Of the 221 households, 37.6% had children under 18 living with them, 51.6% were married couples living together, 17.2% had a female householder with no husband present, and 27.6% were nont families. About 24.0% of all households were made up of individuals, and 10.9% had someone living alone who was 65 or older. The average household size was 2.57 and the average family size was 3.03.

In the city, the age distribution was 29.6% under 18, 10.6% from 18 to 24, 27.3% from 25 to 44, 19.2% from 45 to 64, and 13.4% who were 65 or older. The median age was 32 years. For every 100 females, there were 90.0 males. For every 100 females 18 and over, there were 84.3 males.
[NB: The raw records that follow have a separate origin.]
-- ==== Sys2Proof/Laws/Memory.lean ====
section
/-! SUPPORT. The memory of R49: what a read gives after each operation, and that every operation keeps the canonical
form. -/

namespace Sys2Proof.Machine

open Sys2Proof

namespace Memory

@[simp] theorem read_nil (a : Addr) : Memory.read [] a = unlistedByte := rfl

/-! ### Reading after an operation -/

theorem read_unlist_same (m : Memory) (a : Addr) : (m.unlist a.toNat).read a = unlistedByte := by
  induction m with
  | nil => rfl
  | cons c m ih =>
    by_cases h : c.1 = a.toNat
    · simpa [Memory.unlist, h] using ih
    · simpa [Memory.unlist, Memory.read, h] using ih

theorem read_unlist_other (m : Memory) {k : Nat} {b : Addr} (h : b.toNat ≠ k) : (m.unlist k).read b = m.read b := by
  induction m with
  | nil => rfl
  | cons c m ih =>
    by_cases hk : c.1 = k
    · have hb : c.1 ≠ b.toNat := fun e => h (e ▸ hk)
      simpa [Memory.unlist, Memory.read, hk, Ne.symm h] using ih
    · by_cases hb : c.1 = b.toNat
      · simp [Memory.unlist, Memory.read, hb, h]
      · simpa [Memory.unlist, Memory.read, hk, hb] using ih

theorem read_place_other (m : Memory) {k : Nat} {b : Addr} (v : Byte) (h : b.toNat ≠ k) :
    (Memory.place k v m).read b = m.read b := by
  induction m with
  | nil => simp [Memory.place, Memory.read, Ne.symm h]
  | cons c m ih =>
    by_cases hk : k < c.1
    · simp [Memory.place, Memory.read, hk, Ne.symm h]
    · rw [Memory.place, if_neg hk, Memory.read, Memory.read, ih]

theorem read_place_same (m : Memory) (a : Addr) (v : Byte) (h : ∀ c ∈ m, c.1 ≠ a.toNat) :
    (Memory.place a.toNat v m).read a = v := by
  induction m with
  | nil => simp [Memory.place, Memory.read]
  | cons c m ih =>
    have hc : c.1 ≠ a.toNat := h c (by simp)
    by_cases hk : a.toNat < c.1
    · simp [Memory.place, Memory.read, hk]
    · simp [Memory.place, Memory.read, hk, hc, ih fun d hd => h d (by simp [hd])]

theorem ne_of_mem_unlist {m : Memory} {k : Nat} {c : Host.Cell} (h : c ∈ m.unlist k) : c.1 ≠ k := by
  induction m with
  | nil => simp [Memory.unlist] at h
  | cons d m ih =>
    by_cases hd : d.1 = k
    · exact ih (by simpa [Memory.unlist, hd] using h)
    · have h' : c = d ∨ c ∈ Memory.unlist m k := by simpa [Memory.unlist, hd] using h
      rcases h' with rfl | h'
      · exact hd
      · exact ih h'

/-- A read gives the last byte written at its address. -/
@[simp] theorem read_write_same (m : Memory) (a : Addr) (v : Byte) : (m.write a v).read a = v := by
  by_cases hv : v = unlistedByte
  · simp [Memory.write, hv, read_unlist_same]
  · simp [Memory.write, hv, read_place_same _ _ _ fun _ => ne_of_mem_unlist]

/-- A write leaves every other address alone. -/
theorem read_write_other (m : Memory) {a b : Addr} (v : Byte) (h : b ≠ a) : (m.write a v).read b = m.read b := by
  have hn : b.toNat ≠ a.toNat := fun e => h (BitVec.eq_of_toNat_eq e)
  by_cases hv : v = unlistedByte
  · simp [Memory.write, hv, read_unlist_other m hn]
  · simp [Memory.write, hv, read_place_other _ v hn, read_unlist_other m hn]

/-- Both cases of a read after a write. -/
theorem read_write (m : Memory) (a b : Addr) (v : Byte) :
    (m.write a v).read b = if b = a then v else m.read b := by
  by_cases h : b = a
  · simp [h]
  · simp [h, read_write_other m v h]

/-! ### The canonical form -/

theorem mem_of_mem_unlist {m : Memory} {k : Nat} {c : Host.Cell} (h : c ∈ m.unlist k) : c ∈ m := by
  induction m with
  | nil => simp [Memory.unlist] at h
  | cons d m ih =>
    by_cases hd : d.1 = k
    · exact List.mem_cons_of_mem _ (ih (by simpa [Memory.unlist, hd] using h))
    · have h' : c = d ∨ c ∈ Memory.unlist m k := by simpa [Memory.unlist, hd] using h
      rcases h' with rfl | h'
      · exact List.mem_cons_self
      · exact List.mem_cons_of_mem _ (ih h')

theorem mem_place {m : Memory} {k : Nat} {v : Byte} {c : Host.Cell} (h : c ∈ Memory.place k v m) :
    c = (k, v) ∨ c ∈ m := by
  induction m with
  | nil => simpa [Memory.place] using h
  | cons d m ih =>
    by_cases hk : k < d.1
    · simpa [Memory.place, hk] using h
    · have h' : c = d ∨ c ∈ Memory.place k v m := by simpa [Memory.place, hk] using h
      rcases h' with rfl | h'
      · exact .inr List.mem_cons_self
      · exact (ih h').imp_right (List.mem_cons_of_mem _)

theorem wf_unlist {m : Memory} (k : Nat) (h : m.wf) : (m.unlist k).wf := by
  refine ⟨?_, fun c hc => h.2 c (mem_of_mem_unlist hc)⟩
  have hp := h.1
  clear h
  induction m with
  | nil => exact List.Pairwise.nil
  | cons d m ih =>
    rw [List.pairwise_cons] at hp
    by_cases hd : d.1 = k
    · simpa [Memory.unlist, hd] using ih hp.2
    · simp only [Memory.unlist, hd, if_false, List.pairwise_cons]
      exact ⟨fun c hc => hp.1 c (mem_of_mem_unlist hc), ih hp.2⟩

theorem wf_place {m : Memory} {k : Nat} {v : Byte} (h : m.wf) (hk : k < 65536) (hv : v ≠ unlistedByte)
    (hn : ∀ c ∈ m, c.1 ≠ k) : (Memory.place k v m).wf := by
  refine ⟨?_, fun c hc => ?_⟩
  · have hp := h.1
    clear h
    induction m with
    | nil => exact List.pairwise_singleton _ _
    | cons d m ih =>
      rw [List.pairwise_cons] at hp
      have hd : d.1 ≠ k := hn d List.mem_cons_self
      by_cases hlt : k < d.1
      · simp only [Memory.place, hlt, if_true, List.pairwise_cons]
        refine ⟨fun c hc => ?_, hp.1, hp.2⟩
        rcases List.mem_cons.mp hc with rfl | hc
        · exact hlt
        · exact hlt.trans (hp.1 c hc)
      · simp only [Memory.place, hlt, if_false, List.pairwise_cons]
        refine ⟨fun c hc => ?_, ih (fun c hc => hn c (List.mem_cons_of_mem _ hc)) hp.2⟩
        rcases mem_place hc with rfl | hc
        · show d.1 < k
          omega
        · exact hp.1 c hc
  · rcases mem_place hc with rfl | hc
    · exact ⟨hk, hv⟩
    · exact h.2 c hc

theorem wf_nil : Memory.wf [] := ⟨List.Pairwise.nil, by simp⟩

/-- A write keeps the canonical form. -/
theorem wf_write {m : Memory} (a : Addr) (v : Byte) (h : m.wf) : (m.write a v).wf := by
  by_cases hv : v = unlistedByte
  · simpa only [Memory.write, hv, if_true] using wf_unlist a.toNat h
  · simpa only [Memory.write, hv, if_false] using
      wf_place (wf_unlist a.toNat h) a.isLt hv fun _ => ne_of_mem_unlist

end Memory

end Sys2Proof.Machine
end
The median income for a household in the city was $34,722 and for a family was $37,656. Males had a median income of $31,528 versus $23,125 for females. The per capita income for the city was $14,965. About 14.7% of families and 16.9% of the population were below the poverty line, including 18.9% of those under 18 and 11.8% of those 65 or over.
==Education==
Snook is served by the Snook Independent School District and home to the Snook Secondary School Bluejays.
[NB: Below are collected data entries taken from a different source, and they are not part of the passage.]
-- ==== Sys2Proof/Tests/Slice0.lean ====
section
/-! SUPPORT. The model's own tests, one step or one word each. Expected results come from outside the model: decoded words
from the rows of spec/opcode_table.json, one-step results from the vectors `V<n>` of spec/95_test_vectors.md. Then the
witnesses: for every obligation with hypotheses, a state and operands that meet them. -/

namespace Sys2Proof.Tests

open Sys2Proof Sys2Proof.Machine Sys2Proof.Claims

set_option Elab.async false

/-! ### Well-formedness: for each check a row that it refuses -/

/-- The row of `LDA #` (0xA9). -/
def ldaRow : Descriptor := lookup 0xA9

theorem test_wf_accepts_lda : ldaRow.wellFormed = true := by decide
theorem test_wf_refuses_length : ({ ldaRow with length := 3 } : Descriptor).lengthOk = false := by decide
theorem test_wf_refuses_halt : ({ ldaRow with halt := true } : Descriptor).haltOk = false := by decide
theorem test_wf_refuses_penalty : ({ ldaRow with pagePenalty := true } : Descriptor).penaltyOk = false := by decide
theorem test_wf_refuses_cycles : ({ ldaRow with baseCycles := 9 } : Descriptor).cyclesOk = false := by decide
theorem test_wf_refuses_indirect : ({ ldaRow with mode := .indirect, length := 3 } : Descriptor).indirectOk = false := by
  decide
theorem test_wf_refuses_accumulator :
    ({ ldaRow with mode := .accumulator, length := 1 } : Descriptor).accumulatorOk = false := by decide
theorem test_wf_refuses_relative : ({ ldaRow with mode := .relative } : Descriptor).relativeOk = false := by decide
theorem test_wf_accepts_machine : Config.machine.resetPOk = true := by decide
theorem test_wf_refuses_reset_p : ({ Config.machine with resetP := 0x04 } : Config).resetPOk = false := by decide
theorem test_wf_refuses_ill_formed_row : ({ ldaRow with length := 3 } : Descriptor).wellFormed = false := by decide

/-! ### Decoding: every row of the table, operand bytes 0x34 and 0x12 -/

/-- The instructions read from byte lists that each hold one instruction. -/
def decodeAll (l : List (List Byte)) : List (Option Instr) :=
  l.map fun bytes =>
    match decode bytes with
    | .ok (i, []) => some i
    | .ok (_, _ :: _) => none
    | .error _ => none

theorem test_decode_row_0 :
    decodeAll
      [[0x00], [0x01, 0x34], [0x02], [0x03, 0x34], [0x04, 0x34], [0x05, 0x34], [0x06, 0x34], [0x07, 0x34], [0x08],
        [0x09, 0x34], [0x0A], [0x0B, 0x34], [0x0C, 0x34, 0x12], [0x0D, 0x34, 0x12], [0x0E, 0x34, 0x12],
        [0x0F, 0x34, 0x12]] =
      ([.brk, .oraIzx 0x34, .jam02, .sloIzx 0x34, .nopZp04 0x34, .oraZp 0x34, .aslZp 0x34, .sloZp 0x34, .php,
        .oraImm 0x34, .aslAcc, .ancImm0B 0x34, .nopAbs 0x1234, .oraAbs 0x1234, .aslAbs 0x1234, .sloAbs 0x1234] : List Instr).map some := by
  decide +kernel

theorem test_decode_row_1 :
    decodeAll
      [[0x10, 0x34], [0x11, 0x34], [0x12], [0x13, 0x34], [0x14, 0x34], [0x15, 0x34], [0x16, 0x34], [0x17, 0x34],
        [0x18], [0x19, 0x34, 0x12], [0x1A], [0x1B, 0x34, 0x12], [0x1C, 0x34, 0x12], [0x1D, 0x34, 0x12],
        [0x1E, 0x34, 0x12], [0x1F, 0x34, 0x12]] =
      ([.bpl 0x34, .oraIzy 0x34, .jam12, .sloIzy 0x34, .nopZpx14 0x34, .oraZpx 0x34, .aslZpx 0x34, .sloZpx 0x34, .clc,
        .oraAby 0x1234, .nop1A, .sloAby 0x1234, .nopAbx1C 0x1234, .oraAbx 0x1234, .aslAbx 0x1234, .sloAbx 0x1234] : List Instr).map some := by
  decide +kernel

theorem test_decode_row_2 :
    decodeAll
      [[0x20, 0x34, 0x12], [0x21, 0x34], [0x22], [0x23, 0x34], [0x24, 0x34], [0x25, 0x34], [0x26, 0x34],
        [0x27, 0x34], [0x28], [0x29, 0x34], [0x2A], [0x2B, 0x34], [0x2C, 0x34, 0x12], [0x2D, 0x34, 0x12],
        [0x2E, 0x34, 0x12], [0x2F, 0x34, 0x12]] =
      ([.jsr 0x1234, .andIzx 0x34, .jam22, .rlaIzx 0x34, .bitZp 0x34, .andZp 0x34, .rolZp 0x34, .rlaZp 0x34, .plp,
        .andImm 0x34, .rolAcc, .ancImm2B 0x34, .bitAbs 0x1234, .andAbs 0x1234, .rolAbs 0x1234, .rlaAbs 0x1234] : List Instr).map some := by
  decide +kernel

theorem test_decode_row_3 :
    decodeAll
      [[0x30, 0x34], [0x31, 0x34], [0x32], [0x33, 0x34], [0x34, 0x34], [0x35, 0x34], [0x36, 0x34], [0x37, 0x34],
        [0x38], [0x39, 0x34, 0x12], [0x3A], [0x3B, 0x34, 0x12], [0x3C, 0x34, 0x12], [0x3D, 0x34, 0x12],
        [0x3E, 0x34, 0x12], [0x3F, 0x34, 0x12]] =
      ([.bmi 0x34, .andIzy 0x34, .jam32, .rlaIzy 0x34, .nopZpx34 0x34, .andZpx 0x34, .rolZpx 0x34, .rlaZpx 0x34, .sec,
        .andAby 0x1234, .nop3A, .rlaAby 0x1234, .nopAbx3C 0x1234, .andAbx 0x1234, .rolAbx 0x1234, .rlaAbx 0x1234] : List Instr).map some := by
  decide +kernel

theorem test_decode_row_4 :
    decodeAll
      [[0x40], [0x41, 0x34], [0x42], [0x43, 0x34], [0x44, 0x34], [0x45, 0x34], [0x46, 0x34], [0x47, 0x34], [0x48],
        [0x49, 0x34], [0x4A], [0x4B, 0x34], [0x4C, 0x34, 0x12], [0x4D, 0x34, 0x12], [0x4E, 0x34, 0x12],
        [0x4F, 0x34, 0x12]] =
      ([.rti, .eorIzx 0x34, .jam42, .sreIzx 0x34, .nopZp44 0x34, .eorZp 0x34, .lsrZp 0x34, .sreZp 0x34, .pha,
        .eorImm 0x34, .lsrAcc, .alrImm 0x34, .jmpAbs 0x1234, .eorAbs 0x1234, .lsrAbs 0x1234, .sreAbs 0x1234] : List Instr).map some := by
  decide +kernel

theorem test_decode_row_5 :
    decodeAll
      [[0x50, 0x34], [0x51, 0x34], [0x52], [0x53, 0x34], [0x54, 0x34], [0x55, 0x34], [0x56, 0x34], [0x57, 0x34],
        [0x58], [0x59, 0x34, 0x12], [0x5A], [0x5B, 0x34, 0x12], [0x5C, 0x34, 0x12], [0x5D, 0x34, 0x12],
        [0x5E, 0x34, 0x12], [0x5F, 0x34, 0x12]] =
      ([.bvc 0x34, .eorIzy 0x34, .jam52, .sreIzy 0x34, .nopZpx54 0x34, .eorZpx 0x34, .lsrZpx 0x34, .sreZpx 0x34, .cli,
        .eorAby 0x1234, .nop5A, .sreAby 0x1234, .nopAbx5C 0x1234, .eorAbx 0x1234, .lsrAbx 0x1234, .sreAbx 0x1234] : List Instr).map some := by
  decide +kernel
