-- ==== Sys2Proof/Machine/Parts.lean ====
section
/-! DEFINITION. The state of the LVA-9472 block by block, as plain data: what each chapter gives a block beyond its
registers and memory windows. Machine/State.lean joins the parts. -/
namespace Sys2Proof.Machine

/-! ### The image and the plan (chapters 02, 03) -/

/-- A slot entry of a plan (R29). `rsv` says that a reserved bit of the entry is not zero. -/
structure SlotEntry where
  start : Nat
  phase : Nat
  length : Nat
  period : Nat
  resource : Nat
  kind : Nat
  index : Nat
  paramA : Nat
  rsv : Bool
deriving DecidableEq, Repr

/-- An image as it is in force or held as a candidate (R60, R61): PRODUCT, PATCH_LVL and the
section bodies by section type, in directory order. An absent section has no pair. -/
structure Image where
  product : Nat
  patchLvl : Nat
  secs : List (Nat × List Byte)
deriving DecidableEq, Repr

/-- Where an image was taken from (NVM_BOOTINFO.SRC, R70). -/
inductive ImageSrc where
  | slotA | slotB | romDefault | hostDownload
deriving DecidableEq, Repr

/-- A RECORD occurrence on its way through the record port (R321): its slot, epoch and START, its group, the entries with the records
cut by PARAM_A, and the entry at which the copies disagree. -/
structure Recording where
  slot : Nat
  epoch : Nat
  start : Nat
  group : Nat
  entries : List (List Word)
  cut : Nat
  bad : Option Nat
deriving DecidableEq, Repr

/-- A slot occurrence in progress (R38): the slot's index in the running plan and the epoch it started in. -/
structure OpenSlot where
  slot : Nat
  epoch : Nat
deriving DecidableEq, Repr

/-- A read cursor (R101): its stream, its next sample index, the ring offset recorded when that sample was written,
whether it reads the snapshot (R108), and how it ended. -/
structure Cursor where
  stream : Nat
  next : Nat
  offset : Option Nat
  snap : Bool
  waiting : Bool
  lost : Bool
  ovtk : Bool
deriving DecidableEq, Repr

/-- How far a job of the queue has come (R48 to R52). `done` keeps its status until its completion entry is read. -/
inductive JobPhase where
  | queued
  | running
  | cancelling
  | done (status : Nat)
deriving DecidableEq, Repr

/-- What one code of a Prism job has gathered in the block so far (R212, R213): the peak and second peak with their cells, the sum,
and the flags of the whole job. -/
structure PrismAcc where
  peak : Nat
  peakI : Nat
  peakF : Nat
  peakK : Int
  second : Nat
  secondI : Nat
  sum : Nat
  sat : Bool
  nocode : Bool
deriving DecidableEq, Repr

/-- A code as its CODE step leaves it (R204, R211): one period of its chips, none where the Hank entry was invalid, and f_code in
chips/s. -/
structure PrismCode where
  chips : List Int
  rate : Rat
deriving DecidableEq, Repr

/-- A block as its LOAD step leaves it for one fraction (R204, R211): the block's number, the increment of the mixing NCO, and the samples
mixed. -/
structure PrismMix where
  block : Nat
  inc : Nat
  samples : List Byte
deriving DecidableEq, Repr

/-- The progress of a Prism job (R204, R210 to R213): the resolved start sample, the next step, what each CODE step left, what the last
LOAD step left for each fraction, the grid, the accumulators, those of the last completed block, and the sample flags. -/
structure PrismRun where
  sidx0 : Nat
  begun : Bool
  next : Nat
  codes : List PrismCode
  mixes : List PrismMix
  grid : AddrMap Nat
  accs : List PrismAcc
  lastAccs : List PrismAcc
  nbdone : Nat
  zf : Bool
  tsg : Bool
deriving DecidableEq, Repr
==Attractions and events==
Snook is the home of Chilifest, an annual charity event held since 1991 that attracts some of the biggest names in country music for a two-day chili cook-off and concert. This event attracts more than 50,000 people each year. According to the event's web site, Chilifest has donated more than $3,500,000 to area organizations such as Burleson County Go-Texan, the Boys and Girls Club of Brazos Valley, and the Snook Volunteer Fire Department.